Serviçais dos Mosqueteiros

 – Planchet – Um jovem da região de Picardy, que chama a atenção de Porthos na Ponte de la Tournelle, enquanto cospe para o rio. Porthos acha-lhe graça e contrata-o para ser o serviçal de D’Artagnan. Revela-se um auxiliar corajoso, inteligente e fiel.

 – Grimaud – Um bretão. Athos é um patrão rígido, que só autoriza o serviçal a falar em caso de emergência. Este comunica quase sempre por linguagem gestual.

 – Mousqueton – Um normando, cujo nome original é Boniface. Porthos, contudo, decide encontrar-lhe um nome mais sonante. Mostra-se um candidato a diletante, tão vaidoso como o patrão. Em vez de receber salário, é pago com provisões e roupas muito acima da média, fazendo bom uso das antigas vestimentas do patrão.

 – Bazin – Natural de Berry, Bazin é um homem religioso que anseia pelo dia em que o seu mestre (Aramis) se junte a uma ordem religiosa, uma vez que o seu desejo foi sempre o de servir um homem da Igreja.

 

Outros

 – Milady de Winter – Uma bela e cruel espia do Cardeal, em tempos esposa de Athos. D’Artagnan faz-se passar por um dos seus amantes de modo a possuí-la, o que provoca nela um ódio mortal.

 – Rochefort – Outro subalterno do Cardeal. No seguimento do primeiro confronto entre ambos, nos arredores de Paris, D’Artagnan jura vingar-se. Perde diversas oportunidades para isso, mas os seus caminhos voltam a cruzar-se no final do romance.

 – Constance Bonacieux – Costureira e confidente da Rainha. Depois de ser salva por D’Artagnan das mãos do Cardeal, torna-se no objecto do seu grande amor. Fica-lhe sempre grata pela protecção e apoio recebidos, mas o relacionamento entre ambos nunca se torna efectivo.

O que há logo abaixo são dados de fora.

-- ==== Sys2Proof/Machine/Observe.lean ====
section
/-! DEFINITION. The key list, attestation requests and counter samples (R416, R419-R421). -/

namespace Sys2Proof.Machine

/-- Results of a key load (R428). -/
def keyAccepted : Nat := 1
def keySignature : Nat := 2
def keySerial : Nat := 3
def keySequence : Nat := 4
def keyFormat : Nat := 5
def keyOwner : Nat := 6

/-- Slots `n` to `limit` of 32 bytes from byte `at0` are zero (R419). -/
def slotsZero (img : List Byte) (at0 n limit : Nat) : Bool :=
  ((img.drop (at0 + 32 * n)).take (32 * (limit - n))).all (· == 0)

namespace State

/-- R419: the form of a key list image. -/
def keyFormOk (img : List Byte) : Bool :=
  let plans := wordField img 3 0 8
  let leases := wordField img 3 8 8
  img.length == 896 && wordField img 0 0 32 == 0x6B3ED0A1 && wordField img 0 32 32 == 1 && decide (plans ≤ 16) &&
    decide (leases ≤ 8) && wordField img 3 16 48 == 0 && slotsZero img 64 plans 16 && slotsZero img 576 leases 8

/-- R419: what verifying a key list image gives. -/
def keyCheck (s : State) (img : List Byte) : Nat :=
  let owner := s.ownerKey.getD ((img.drop 32).take 32)
  if !keyFormOk img then keyFormat
  else if wordField img 1 0 64 ≠ s.man.serial then keySerial
  else if wordField img 2 0 64 ≤ s.keySeq then keySequence
  else if !Ed25519.verify owner (sha512 (img.take 832)) ((img.drop 832).take 64) then keySignature
  else keyAccepted

/-- The new list takes effect (R420). -/
def takeKeys (s : State) (img : List Byte) : State :=
  ({ s with obs := { s.obs with keys := img, keyPending := none } }).nowF F.OBS_STATUS.KEY_RESULT keyAccepted

/-- A write to KEY_LOAD (R420). -/
def keyLoad (s : State) (parcel : Nat) : State :=
  if s.owner parcel ≠ 1 then s.nowF F.OBS_STATUS.KEY_RESULT keyOwner
  else
    let img := s.winGet (parcel * 65536) 896
    let r := s.keyCheck img
    if r ≠ keyAccepted then s.nowF F.OBS_STATUS.KEY_RESULT r
    else if s.atPublication then s.takeKeys img
    else { s with obs := { s.obs with keyPending := some img } }

/-- KEY_LOAD_TAKE_EFFECT: a load that waits takes effect once nothing runs (R420). -/
def keyTakeEffect (s : State) : State :=
  match s.obs.keyPending with
  | some img => if s.atPublication then s.takeKeys img else s
  | none => s

/-- A write to ATTEST_REQ (R421): the report is written at the next publication point. -/
def attestReq (s : State) (parcel : Nat) : State :=
  if s.owner parcel ≠ 1 then s.keepF F.OBS_STATUS.ATTEST_OWNER 1
  else
    let s := { s with obs := { s.obs with attest := some parcel } }
    if s.atPublication then s.attestPoint else s

/-- TRACE_SAMPLE: PERIOD granted furrows have passed since the last sample (R416). -/
def traceSample (s : State) : State :=
  let period := s.getF F.TRACE_CFG.PERIOD
  if s.getF F.TRACE_CFG.SAMPLE = 1 ∧ period ≠ 0 ∧ period ≤ s.obs.sampled then
    let lid := s.getF F.TRACE_CFG.SAMPLE_ID
    let i := s.getF F.TRACE_CFG.SAMPLE_CTR
    ({ s with obs := { s.obs with sampled := s.obs.sampled - period } }).trace 2 (lid + i * 2 ^ 24)
      (s.getF (F.PERF_COUNT.COUNT lid i)) 0 0 srcModule 0
  else s

/-! ### Lane gates (R403, R404) -/

/-- GATE_SUMMARY counts the lanes excluded for failing and as untested, and the twin link follows its lanes. -/
def showGate (s : State) : State :=
  let ex := s.excludedLanes
  let un := ex.filter fun l => NSet.mem s.boot.untested l
  let s := s.nowF F.GATE_SUMMARY.FAILED (ex.length - un.length)
  (s.nowF F.GATE_SUMMARY.UNTESTED un.length).showTwinLink

/-- The lanes that a re-gate mask names: bit c channel c, bit 32 the twin lanes. -/
def regateNames (mask l : Nat) : Bool := if l < 512 then bitOf mask (l / 16) else bitOf mask 32

/-- A write to LANE_REGATE (R404, R410). -/
def laneRegate (s : State) (mask : Nat) : State :=
  if mask = 0 then s
  else match s.boot.regate with
    | some _ => { s with boot := { s.boot with regateNext := s.boot.regateNext ||| mask } }
    | none => ({ s with boot := { s.boot with regate := some mask } }).nowF F.GATE_SUMMARY.REGATE_RUNNING 1

/-- REGATE_DONE: the lanes that passed lose their exclusion, and a re-gate requested meanwhile begins (R404). -/
def regateDone (s : State) (passed : List Nat) : State :=
  match s.boot.regate with
  | none => s
  | some mask =>
    let named := s.excludedLanes.filter (regateNames mask)
    let won := named.filter passed.contains
    let s := won.foldl (fun s l => s.setExcluded l false) s
    let still : NSet := s.boot.untested.filter fun (x : Nat × Unit) =>
      !(won.contains x.1 || (named.contains x.1 && decide (x.1 < 512) && s.laneLocked x.1))
    let next := s.boot.regateNext
    let s := { s with boot := { s.boot with
        untested := still, regate := if next = 0 then none else some next, regateNext := 0 } }
    let s := s.showGate.nowF F.GATE_SUMMARY.REGATE_RUNNING (b2n (next != 0))
    s.event 0x0071 srcModule 0 (won.length + s.excludedLanes.length * 2 ^ 16)

end State

/-- KEY_LOAD_TAKE_EFFECT (R420). -/
def execKeyLoadTakeEffect (s : State) : Out := s.answer s.keyTakeEffect
/-- TRACE_SAMPLE (R416). -/
def execTraceSample (s : State) : Out := s.answer s.traceSample
/-- REGATE_DONE (R404): the named lanes that passed. -/
def execRegateDone (passed : List (BitVec 10)) (s : State) : Out := s.answer (s.regateDone (passed.map BitVec.toNat))

end Sys2Proof.Machine
end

 – Senhor Bonacieux – Marido de Constance. Começa por requisitar a ajuda de D’Artagnan para salvar a mulher das mãos do Cardeal, mas ao ser preso, descobre que é mais vantajoso entender-se com Richelieu. Acaba por se voltar contra a esposa e colabora mesmo em novo plano para a raptar.

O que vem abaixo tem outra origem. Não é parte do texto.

-- ==== Sys2Proof/Machine/PlanGrid.lean ====
section
/-! DEFINITION. The grid as a new configuration forms it: site states from the unit history, row maps, holes (R47-R50, R56, R57, R60,
R332, R333). -/

namespace Sys2Proof.Machine
namespace State

/-- State of a history unit (R331). -/
def histState (s : State) (t i : Nat) : Nat := (s.summary (t, i)).state

/-- R56, R333, R374: the site is DARK in a new configuration: a hole, a region whose dark latch keeps its switch open, a shell failure since the last bring-up, a shell classified PERMANENT
or MARGINAL, or a PERMANENT link that it receives on. -/
def siteGoesDark (s : State) (hole : Nat → Bool) (p : Nat) : Bool :=
  hole (p / 20) || s.getF (F.REGION_PSTAT.DARK_LATCH (p / 20)) == 1 || NSet.mem s.grid.shellFailed p || decide (3 ≤ s.histState unitShell p) ||
    (List.range 4).any fun d => s.histState unitLink (4 * p + d) == 4

/-- Site states of a row before its map, unfenced sites as SPARE; PENDING cores among `back` are taken back (R56, R332). -/
def freshStates (s : State) (hole : Nat → Bool) (k : Nat) (back : List Nat) : Nat :=
  (List.range 10).foldl (fun w x =>
    let p := 10 * k + x
    let h := s.histState unitCore p
    setBits w (2 * x) 2 (if s.siteGoesDark hole p then 3 else if 3 ≤ h ∨ (h = 1 ∧ !back.contains x) then 2 else 1)) 0

/-- PENDING cores of a row, in ascending site. -/
def pendingCores (s : State) (k : Nat) : List Nat := (List.range 10).filter fun x => s.histState unitCore (10 * k + x) == 1

/-- Take back the first `n`, `n + 1`, … PENDING cores until the row has an assignment (R332). -/
def takeBack (s : State) (hole : Nat → Bool) (narrow : Bool) (k : Nat) : Nat → Nat → Option (Nat × List Nat)
  | 0, _ => none
  | fuel + 1, n =>
    let st := s.freshStates hole k ((s.pendingCores k).take n)
    match bestAssignment narrow st (canonicalMap narrow) with
    | some sites => some (st, sites)
    | none => if (s.pendingCores k).length ≤ n then none else takeBack s hole narrow k fuel (n + 1)

/-- The states and the map of a row at the start of a configuration (R48, R332); none without an assignment. -/
def rowStart (s : State) (hole : Nat → Bool) (narrow : Bool) (k : Nat) : Option (Nat × List Nat) := s.takeBack hole narrow k 11 0

/-- A map that the plan carries is valid against the states (R47, R56). -/
def carriedOk (s : State) (hole : Nat → Bool) (narrow : Bool) (k w : Nat) : Bool :=
  let sites := (List.range (if narrow then 7 else 8)).map fun i => bitsOf w (4 * i) 4
  let valid (st : Nat) : Bool :=
    (assignments (fun x => decide (bitsOf st (2 * x) 2 < 2)) (fun x => decide (bitsOf st (2 * x) 2 ≠ 3)) (columnPattern narrow) 0).contains sites
  match s.rowStart hole narrow k with
  | some (st, _) => valid st
  | none => false

/-- The row's words in a new configuration: POS_SITE and SITE_STATE. -/
def rowWords (s : State) (hole : Nat → Bool) (narrow : Bool) (repair : Option (List Nat)) (k : Nat) : Nat × Nat :=
  if hole (k / 2) then (0xFFFFFFFF, 0xFFFFF)
  else
    match s.rowStart hole narrow k with
    | none => (mapWord (canonicalMap narrow), s.freshStates hole k (s.pendingCores k))
    | some (st, sites) =>
      let sites := match repair with
        | some ws => (List.range (if narrow then 7 else 8)).map fun i => bitsOf (ws.getD k 0) (4 * i) 4
        | none => sites
      (mapWord sites, statesWithMap st sites)

/-- The lowest row outside holes that a new configuration cannot map: none has an assignment, or the carried map is not valid. -/
def rowWithoutMap (s : State) (hole : Nat → Bool) (narrow : Bool) (repair : Option (List Nat)) : Option Nat :=
  (List.range 512).find? fun k =>
    !hole (k / 2) &&
      (match repair with
       | none => (s.rowStart hole narrow k).isNone
       | some ws => !s.carriedOk hole narrow k (ws.getD k 0))

/-- Put the grid of a new configuration into effect: shape, holes, maps and states (R49, R50, R57, R60). -/
def formGrid (s : State) (narrow : Bool) (seam : Nat) (holes : List Nat) (repair : Option (List Nat)) : State :=
  let hole (n : Nat) : Bool := bitOf (holes.getD (n / 64) 0) (n % 64)
  let rows := (List.range 512).map fun k => (k, s.rowWords hole narrow repair k)
  let s := s.keepF F.GRID_SHAPE.CONFIG_GRADE (b2n narrow)
  let s := s.keepF F.GRID_SHAPE.SEAM_MODE seam
  let s := s.keepF F.GRID_SHAPE.X_DIM (gradeX (b2n narrow))
  let s := s.keepF F.GRID_SHAPE.Y_DIM 64
  let s := s.keepF F.GRID_SHAPE.HOLE_COUNT (holes.map (popCount 64)).sum
  let s := (List.range 4).foldl (fun s i => s.keepF (F.HOLE_MAP.DARK i) (holes.getD i 0)) s
  let s := rows.foldl (fun s r =>
    let s := s.keepF (F.ROW_MAP.POS_SITE r.1) r.2.1
    let s := s.keepF (F.ROW_MAP.SITE_STATE r.1) r.2.2
    s.keepF (F.ROW_MAP.SPARE_COUNT r.1) (spareCount r.2.2)) s
  let s := { s with grid := { s.grid with hidden := [], changes := [], fencedNow := [] } }
  s.keepF F.REPAIR_STATUS.ROWS_NO_SPARE s.countNoSpare

/-- R333: gleaners fenced in a new configuration. -/
def fenceGleaners (s : State) : State :=
  (List.range 2).foldl (fun s i =>
    s.keepF (F.FENCED_GLEANERS.MASK i) ((List.range 64).foldl (fun w b =>
      if 3 ≤ s.histState unitGleaner (64 * i + b) then w + 2 ^ b else w) 0)) s

end State
end Sys2Proof.Machine
end

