-- ==== Sys2Proof/Machine/Boot.lean ====
section
/-! DEFINITION. Bring-up from bare rails to readiness, the management controllers, and the meridian count in flash (R17, R324, R326,
R371, R374, R392-R409). -/

namespace Sys2Proof

/-- The number of a trained unit in the stores of settings. -/
def TrainUnit.key : TrainUnit → Nat
  | .lane l => l.toNat
  | .watch => 1023
  | .loam p => 2 ^ 13 + p.toNat
  | .headLoam h => 2 ^ 14 + h.toNat
  | .trim n => 2 ^ 15 + n.toNat
  | .crossing i => 2 ^ 16 + i.toNat

namespace Machine
namespace State

/-! ### Power-up (R372, R394) -/

/-- Registers that carrier flash keeps, or manufacture fixes: the identity, the log heads, the dark latches, FORCE_FULL (R324, R381,
R411). -/
def flashField (k : Nat) : Bool :=
  [F.ID_PART.PART.key, F.ID_PART.STEPPING.key, F.GRID_SHAPE.PRODUCT_GRADE.key, F.HIST_STATUS.NORTH_HEAD.key,
   F.HIST_STATUS.SOUTH_HEAD.key, F.HIST_STATUS.NORTH_WRAPPED.key, F.HIST_STATUS.SOUTH_WRAPPED.key, F.BOOT_CFG.FORCE_FULL.key].contains k ||
    (decide ((F.REGION_PSTAT.DARK_LATCH 0).key ≤ k) && decide (k ≤ (F.REGION_PSTAT.DARK_LATCH 255).key) &&
      (k - (F.REGION_PSTAT.DARK_LATCH 0).key) % ((F.REGION_PSTAT.DARK_LATCH 1).key - (F.REGION_PSTAT.DARK_LATCH 0).key) == 0)

/-- What a removal of the rails leaves: carrier flash, and what manufacture fixed (R372, R441). -/
def powerOff (s : State) : State := { State.reset with
  pending := s.pending, freeCtr := s.freeCtr, man := s.man
  regs := s.regs.filter fun x => flashField x.1
  pub := s.regs.filter fun x => flashField x.1
  hist := {
    sum := [], flash := s.hist.flash.map fun (x : Nat × SumCopy) => (x.1, { x.2 with val := { x.2.val with lastAttempt := 0, lastCorr := none } })
    ring := s.hist.ring, wait := [], rate := [], events := s.hist.events }
  obs := { State.reset.obs with keys := s.obs.keys }
  power := { PowerSt.zero with phaseOff := s.power.phaseOff }
  boot := { BootSt.zero with fw := s.boot.fw, saved := s.boot.saved, lastCount := s.boot.lastCount, orderly := s.boot.orderly } }

/-- The rails fall in their order, VFEED first: before it falls the controllers finish the history log (R372). -/
def railsFall (s : State) : State :=
  if s.boot.obs.isSome then (if s.isReady then s.publish else s).finalWrite else s

/-- VMGT enters tolerance: the controllers start, the north one leads, and they read both halves of the history (R324, R392, R394). -/
def powerUp (s : State) (o : BootObs) : State :=
  let s := s.powerOff
  let s := { s with boot := { s.boot with obs := some o, wasOrderly := s.boot.orderly, orderly := false } }
  let s := s.nowF F.ID_PART.PART s.man.grade
  let s := s.nowF F.ID_PART.STEPPING s.man.stepping
  let s := s.nowF F.GRID_SHAPE.PRODUCT_GRADE s.man.grade
  let s := (List.range 4).foldl (fun s i => s.nowF (F.ID_KEY.VALUE i) (wordField s.idKey i 0 64)) s
  let s := s.power.phaseOff.foldl (fun s x => s.showPhases x.1) s
  let s := s.setTol 5 true
  let s := s.nowF F.MGMT_STATUS.NORTH_ALIVE 1
  (s.nowF F.MGMT_STATUS.SOUTH_ALIVE 1).mergeSummaries

/-! ### The phases and their waits (R394, R407, R408) -/

def bootPhase (s : State) : Nat := s.getF F.BOOT_STATUS.PHASE
/-- The fast path was chosen (R396). -/
def fastPath (s : State) : Bool := s.getF F.BOOT_STATUS.PATH == 1

/-- Bring-up stands in a phase: running (code 0) or waiting. -/
def bootAt (s : State) (phase code : Nat) : State :=
  let s := s.keepF F.BOOT_STATUS.PHASE phase
  let s := s.keepF F.BOOT_STATUS.STATE (b2n (code != 0))
  s.keepF F.BOOT_STATUS.CODE code

/-- The lanes that are locked as phase 7 begins: it measures these (R403). -/
def openGate (s : State) : State :=
  let locked := ((List.range 512).filter s.laneLocked) ++ ((List.range 16).filter fun k => !NSet.mem s.twin.down k).map (512 + ·)
  { s with boot := { s.boot with gate := locked.foldl NSet.insert [], fallen := [] } }

/-- A phase begins, or begins again (R393, R409). -/
def beginPhase (s : State) (p : Nat) : State :=
  let s := { s.bootAt p 0 with boot := { s.boot with work := 0, repeats := false } }
  if p = 7 then s.openGate else s

/-- A controller that lives grants the permit; one alone may (R374). -/
def controllersGrant (s : State) : Bool := !(s.controllerLost 0 && s.controllerLost 1)

/-- FEED_PERMIT may rise (R374). -/
def permitOk (s : State) : Bool :=
  ([1, 2, 3, 4, 5].all s.inTol) && decide (6 ≤ s.boot.loamMs) && s.getF F.COOLANT_STATUS.IN_RANGE == 1 && s.controllersGrant &&
    !s.power.withdrawn

/-- What a phase waits for, as R407's code; 0 when it runs. -/
def bootWait (s : State) : Nat :=
  let p := s.bootPhase
  if p = 0 then (if [1, 2, 3, 4].all s.inTol then 0 else 0x01)
  else if p = 1 then 0
  else if !s.locked then 0x02
  else if p = 2 then
    if s.power.permit then (if s.inTol 0 then 0 else 0x01)
    else if s.getF F.COOLANT_STATUS.IN_RANGE = 0 then 0x03 else 0
  else 0

/-- The permit rises when it may, in phase 2; bring-up shows what it waits for. -/
def advanceBoot (s : State) : State :=
  if s.booting then
    let s := if decide (s.bootPhase = 2) && s.locked && !s.power.permit && s.permitOk then
      { s with power := { s.power with permit := true } } else s
    s.bootAt s.bootPhase s.bootWait
  else s

/-! ### Phases 0 to 2 (R394, R397, R398) -/

/-- The version of a bundle: major, minor and security, from bit 0 up. -/
def bundleVersion (b : Bundle) : Nat := (Config.bundleVersion b.bytes).toNat

/-- A copy that verifies against the release key and is not below the rollback counter (R397). -/
def fwOk (s : State) (b : Bundle) : Bool :=
  Ed25519.verify s.man.releaseKey b.bytes b.sig && decide (s.man.rollback ≤ bitsOf (bundleVersion b) 32 16)

/-- A half's copy that its controller can run. -/
def fwCopy (s : State) (half i : Nat) : Option Bundle := ((s.boot.fw[2 * half + i]?).join).filter s.fwOk

/-- The copy that a half tries first, and the other. -/
def fwTry (s : State) (half : Nat) : List (Nat × Bundle) := [0, 1].filterMap fun i => (s.fwCopy half i).map fun b => (i, b)

/-- R397: the copies that the controllers run: the first that verifies of each if they are the same version, else the other of
each, else a mixed pair. -/
def fwRunning (s : State) : Option (Nat × Nat × Bundle) :=
  let n := s.fwTry 0
  let t := s.fwTry 1
  let pair (a b : Nat) : Option (Nat × Nat × Bundle) :=
    match n[a]?, t[b]? with
    | some x, some y => if bundleVersion x.2 = bundleVersion y.2 then some (x.1, y.1, x.2) else none
    | _, _ => none
  (pair 0 0).or ((pair 1 1).or ((pair 0 1).or (pair 1 0)))

/-- Phase 0 ends: the ports are trained, the identity is read. -/
def endIdentity (s : State) (o : BootObs) : State :=
  let s := [0, 1].foldl (fun (s : State) p => if bitOf o.ports.toNat p then s.nowF (F.PORT_STATUS.UP p) 1 else s) s
  if o.identity then s.beginPhase 1 else s.bootStop 0x13

/-- Phase 1 ends: the controllers run a bundle, or share none. -/
def endFirmware (s : State) : State :=
  match s.fwRunning with
  | none => s.bootStop 0x12
  | some fw =>
    let v := bundleVersion fw.2.2
    let s := s.nowF F.FW_VERSION.MAJOR (bitsOf v 0 16)
    let s := s.nowF F.FW_VERSION.MINOR (bitsOf v 16 16)
    let s := s.nowF F.FW_VERSION.SECURITY (bitsOf v 32 16)
    let s := s.nowF F.FW_VERSION.NORTH_COPY fw.1
    (s.nowF F.FW_VERSION.SOUTH_COPY fw.2.1).beginPhase 2

/-- An acquired count below the recorded one makes every meridian time in flash older than any window (R326, R398). -/
def ageFlash (s : State) : State :=
  let aged (x : Summary) : Summary := { x with old := 3, corrOld := true }
  { s with
    hist := { s.hist with
      sum := s.hist.sum.map fun (x : Nat × Summary) => (x.1, aged x.2)
      flash := s.hist.flash.map fun (x : Nat × SumCopy) => (x.1, { x.2 with val := aged x.2.val }) }
    boot := { s.boot with saved := s.boot.saved.map fun x => { x with old := true } } }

 – Kitty – serviçal de Milady de Winter. Detesta a patroa e adora D’Artagnan.

 – Lord Winter – irmão do segundo marido de Milady, que sofreu morte misteriosa (aparentemente envenenado por ela). É ele que aprisiona a espia quando esta chega a Inglaterra e decide condená-la ao exílio. Mais tarde, colabora no seu julgamento final.

 

Personagens históricos

 – Rei Luís XIII – Retratado por Dumas como um monarca de fraca índole, quase sempre manipulado por colaboradores.

 – Rainha Ana – A infeliz rainha de França.

 – Cardeal Richelieu – Armand Jean du Plessis, colaborador directo do Rei que tenta prejudicar a Rainha depois de ter sido rejeitado por esta. Dumas afirma que este tem 36 ou 37 anos, apesar do mesmo já estar nos 40, em 1625.

 – Senhor de Tréville – Capitão dos Mosqueteiros e de certa forma mentor de D’Artagnan, embora lhe caiba um papel breve no enredo.

 – George Villiers, Duque de Buckingham – Homem atraente e carismático, habituado a controlar os acontecimentos – pouco lhe incomoda, por exemplo, dar início a uma guerra entre Inglaterra e França, por motivos pessoais. O seu jogo de sedução com a Rainha Ana coloca a mesma em dificuldades.

 – John Felton – Militar puritano, destacado para ser o guarda da prisioneira Milady. De nada servem os avisos que recebe, deixando-se seduzir e enganar por esta no espaço de poucos dias. Mata o Duque de Buckingham para agradá-la.